Anarquista, amigo, pai
A meio dos anos 90, Gilles Bertin recebe a notícia que mais temia: o teste ao VIH deu positivo. Ainda hoje, Cecilia insiste em sublinhar a gratidão ao Serviço Nacional de Saúde português, que acompanhou Gilles. “Tomaram conta dele de uma maneira inacreditável. Salvaram-no”, diz. “Não morreu graças aos médicos portugueses.” A doença tirou-lhe o olho esquerdo, mas, já depois, no regresso a Barcelona, não o impediu de ter um filho com Cecilia.
Depois da mudança, Paulo Abreu e Britta mantiveram ligação ao casal. O fotógrafo e professor fala com carinho dos fins de semana que passaram juntos. “Fizemos algumas viagens à Barragem do Zêzere, porque tínhamos um amigo que tinha lá casa”, lembra, e descreve as conversas com Gilles, homem de grande bagagem cultural. “Ele tinha aquele ar de punk, mas falávamos tanto do negócio, como de política, de livros... Ele era antiestablishment, tinha uma desconfiança muito saudável, diria, das forças da ordem, da corrupção que às vezes pode haver desse lado.”
Em 2016, apesar dessa desconfiança, Gilles decide entregar-se - e com isso expõe ao mundo, e a muitos dos que o conheceram de perto, a identidade que escondera. Perguntámos a Cecilia se, depois de tantos anos em fuga, ele terá finalmente alcançado paz interior. “Só ele poderia responder a isso”, diz. Quanto ao interesse contínuo pela sua história, Cecilia aponta outra consequência. “Estou muito feliz pelo Loris, o seu filho mais velho, que esteve muito tempo sem pai e se reencontrou com ele. É uma pena que Gilles tenha morrido. Poderia ter continuado a compor, a escrever…”

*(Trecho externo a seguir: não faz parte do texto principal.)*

-- ==== Sys2Proof/Laws/PerInstr.lean ====
section
/-!
SUPPORT. One lemma per command: the two fields of its word hold its operation code and its operand (spec/30_encoding.md
rules R71 and R73).
-/

namespace Sys2Proof.Laws.EncodedFields

/-- The field `op` of the encoded word is the command's operation code, and the field `arg` its operand. -/
def Statement (i : Instr) : Prop := opField (encode i) = opcodeOf i ∧ argField (encode i) = BitVec.ofNat 8 (operandOf i)

theorem of_fields (i : Instr) : Statement i := by
  constructor
  · exact BitVec.extractLsb'_append_eq_left
  · exact BitVec.extractLsb'_append_eq_right

theorem begin : Statement .begin := of_fields _
theorem reset : Statement .reset := of_fields _
theorem isvalid : Statement .isvalid := of_fields _
theorem gettc : Statement .gettc := of_fields _
theorem gettf : Statement .gettf := of_fields _
theorem ispara : Statement .ispara := of_fields _
theorem getres : Statement .getres := of_fields _
theorem setres (level : Nat) : Statement (.setres level) := of_fields _
theorem reqbc : Statement .reqbc := of_fields _
theorem waitcv : Statement .waitcv := of_fields _
theorem getaddr : Statement .getaddr := of_fields _
theorem sprd (n : Nat) : Statement (.sprd n) := of_fields _
theorem spwr : Statement .spwr := of_fields _

end Sys2Proof.Laws.EncodedFields
end

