-- ==== Sys2Proof/Tests/Slice0.lean ====
section
/-!
SUPPORT. The model's own tests, each of one step at most, and for every statement with hypotheses a witness that meets
them. Expected values are those of spec/95_test_vectors.md, whose identifiers the comments give, or are worked by hand
from the rule named.
-/

namespace Sys2Proof.Tests

open Sys2Proof.Machine

set_option maxRecDepth 100000

/-! ### The ingredients of spec/95_test_vectors.md -/

def a1 : Addr := ⟨0x28, 0xFF, 0x4C, 0x60, 0x91, 0x16, 0x03, 0x37⟩
def b1 : Addr := ⟨0x10, 0x01, 0x02, 0x03, 0x04, 0x05, 0x06, 0x7B⟩
def c1 : Addr := ⟨0x22, 0xAA, 0xBB, 0xCC, 0xDD, 0xEE, 0xFF, 0x87⟩
def x1 : Addr := ⟨0x26, 0x11, 0x22, 0x33, 0x44, 0x55, 0x66, 0x29⟩
def a1bad : Addr := ⟨0x28, 0xFF, 0x4C, 0x60, 0x91, 0x16, 0x03, 0x36⟩

/-- A Bus Transport that answers with these candidates, bytes and this power-supply bit. -/
def transport (candidates : List Addr) (bytes : List Byte) (bit : Bool) : Bus :=
  { Bus.unknown with sessions := ⟨[candidates], 0⟩, bytes := ⟨bytes, 0⟩, bits := ⟨[bit], 0⟩ }

/-- A device's scratchpad with the configuration byte `cfg`. -/
def scratchpad (cfg : Byte) : List Byte := [0x90, 0x01, 0x4B, 0x46, cfg, 0xFF, 0x0C, 0x10]

/-- A core with the address `a` and the configuration byte `cfg`, its other image bytes at the values of the vectors'
start states, and a device that answers with the bytes. -/
def device (a : Addr) (cfg : Byte) (auto : Bool) (bytes : List Byte) : State :=
  { State.reset with addr := a, cfg := cfg, par := false, auto := auto, bus := transport [] bytes true }

/-- The same, with the image 90 01 4B 46 and the configuration byte. -/
def cached (cfg : Byte) (par : Bool) : State :=
  { State.reset with addr := a1, tLsb := 0x90, tMsb := 0x01, th := 0x4B, tl := 0x46, cfg := cfg, par := par }

/-- A core that has just been reset, with the position index and the candidates its transport is going to give. -/
def fresh (idx : Nat) (candidates : List Addr) : State :=
  { State.reset with idx := idx, bus := transport candidates (scratchpad 0x7F) true }

/-- A core without a device, in per-device mode (program P4). -/
def absent : State := { State.reset with auto := true }

/-- A core that has gone Fatal (vector V-FAT-1). -/
def dead : State := { cached 0xFF false with fatal := true, cause := .cfgUnrecognized }

/-- A core in the delay of a conversion that WAITCV waits for. -/
def waiting : State := { cached 0x7F false with seq := .busy .waitcv [.setConv .ready, .finish], tmr := 751 }

/-- A core in the response cycle of GETRES. -/
def answering : State := { cached 0x7F false with seq := .responding, rsp := some ⟨false, 0, 12, 0⟩ }

/-- The next state, if that is the outcome. -/
def nextOf (o : Host.Outcome State Fault Refusal) : Option State :=
  match o with
  | .next t => some t
  | .fault _ => none
  | .refused _ => none

/-- The fault, if that is the outcome. -/
def faultOf (o : Host.Outcome State Fault Refusal) : Option Fault :=
  match o with
  | .next _ => none
  | .fault f => some f
  | .refused _ => none

/-- The image of a state. -/
def image (s : State) : List Byte := [s.tLsb, s.tMsb, s.th, s.tl, s.cfg]

/-- The response a command answers. -/
def answer (i : Instr) (s : State) : Option Response := (nextOf (exec i s)).bind State.rsp

/-- The trace a command leaves. -/
def traceOf (i : Instr) (s : State) : Option (List Event) := (nextOf (exec i s)).map State.trace

/-- The image a command leaves. -/
def imageOf (i : Instr) (s : State) : Option (List Byte) := (nextOf (exec i s)).map image

/-! ### Well-formed commands -/

/-- An operand the word cannot hold is refused (rule R73). -/
theorem test_illFormed_setres : Instr.wellFormed (.setres 256) = false := by decide
theorem test_illFormed_sprd : Instr.wellFormed (.sprd 256) = false := by decide
theorem test_wellFormed : Instr.wellFormed (.setres 255) = true ∧ Instr.wellFormed (.sprd 0) = true ∧
    Instr.wellFormed .begin = true := by decide

/-! ### Words -/

/-- Each word bit by bit from rules R71 and R72 (V-ENC-1 to V-ENC-18). -/
theorem test_decode_session : decode 0b000100000000 = .ok .begin ∧ decode 0b001000000000 = .ok .reset := by decide
theorem test_decode_validator : decode 0b001100000000 = .ok .isvalid ∧ decode 0b101100000000 = .ok .getaddr := by decide
theorem test_decode_temperature : decode 0b010000000000 = .ok .gettc ∧ decode 0b010100000000 = .ok .gettf := by decide
theorem test_decode_power : decode 0b011000000000 = .ok .ispara := by decide
theorem test_decode_resolution : decode 0b011100000000 = .ok .getres ∧ decode 0b100000001001 = .ok (.setres 9) ∧
    decode 0b100011111111 = .ok (.setres 255) ∧ decode 0b100000000000 = .ok (.setres 0) := by decide
theorem test_decode_conversion : decode 0b100100000000 = .ok .reqbc ∧ decode 0b101000000000 = .ok .waitcv := by decide
theorem test_decode_scratchpad : decode 0b110000000000 = .ok (.sprd 0) ∧ decode 0b110000000101 = .ok (.sprd 5) ∧
    decode 0b110011111111 = .ok (.sprd 255) ∧ decode 0b110100000000 = .ok .spwr := by decide

/-- V-ENC-19 to V-ENC-27. -/
theorem test_decode_reserved : decode 0x000 = .error (.reservedOp 0) ∧ decode 0x0FF = .error (.reservedOp 0) ∧
    decode 0xE00 = .error (.reservedOp 0xE) ∧ decode 0xF12 = .error (.reservedOp 0xF) := by decide
theorem test_decode_nonzeroArg : decode 0x301 = .error (.nonzeroArg 3 1) ∧ decode 0x1FF = .error (.nonzeroArg 1 0xFF) ∧
    decode 0x901 = .error (.nonzeroArg 9 1) ∧ decode 0xD80 = .error (.nonzeroArg 0xD 0x80) ∧
    decode 0x40C = .error (.nonzeroArg 4 0xC) := by decide

/-- V-ENC-8, V-ENC-14, V-ENC-17. -/
theorem test_encode : encode (.setres 9) = 0x809 ∧ encode .getaddr = 0xB00 ∧ encode (.sprd 255) = 0xCFF := by decide

theorem test_tableWord : decodeTableWord 16 0x80C = some (.setres 12) ∧ decodeTableWord 16 0x40C = none ∧
    decodeTableWord 16 0x1100 = none := by decide

/-- Rule R80: `SETRES 11` is 0x80B, in decimal and in hexadecimal, and an operand that does not fit is no line. -/
theorem test_assemble :
    assembleLine ['S', 'E', 'T', 'R', 'E', 'S', ' ', '1', '1'] = some 0x80B ∧
    assembleLine ['S', 'E', 'T', 'R', 'E', 'S', ' ', '0', 'x', 'B'] = some 0x80B ∧
    assembleLine ['G', 'E', 'T', 'T', 'C'] = some 0x400 ∧
    assembleLine ['S', 'P', 'R', 'D', ' ', '2', '5', '6'] = none := by decide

Talvez tivesse somado novas páginas a “Trinta Anos a Monte”, tão intensas como as linhas em que explica a decisão de responder perante a justiça: “Acontecia-me muitas vezes pensar na morte, representá-la. Mas render-se, mesmo que tenhamos falado disso muitas vezes, continuava a ser do domínio do abstrato (…) Prefiro explicar aos meus filhos: ‘Eu fiz asneiras, mas vou pagá-las’, em vez de continuar a assumir um passado que já não se parece comigo.” Gilles Bertin: punk, anarquista, assaltante, fugitivo, comerciante, amigo culto, seropositivo, pai. Vários nomes para a mesma pessoa - como prova de que ninguém é uma só coisa. E como se, nessa fronteira pouco nítida, morasse uma ideia de liberdade.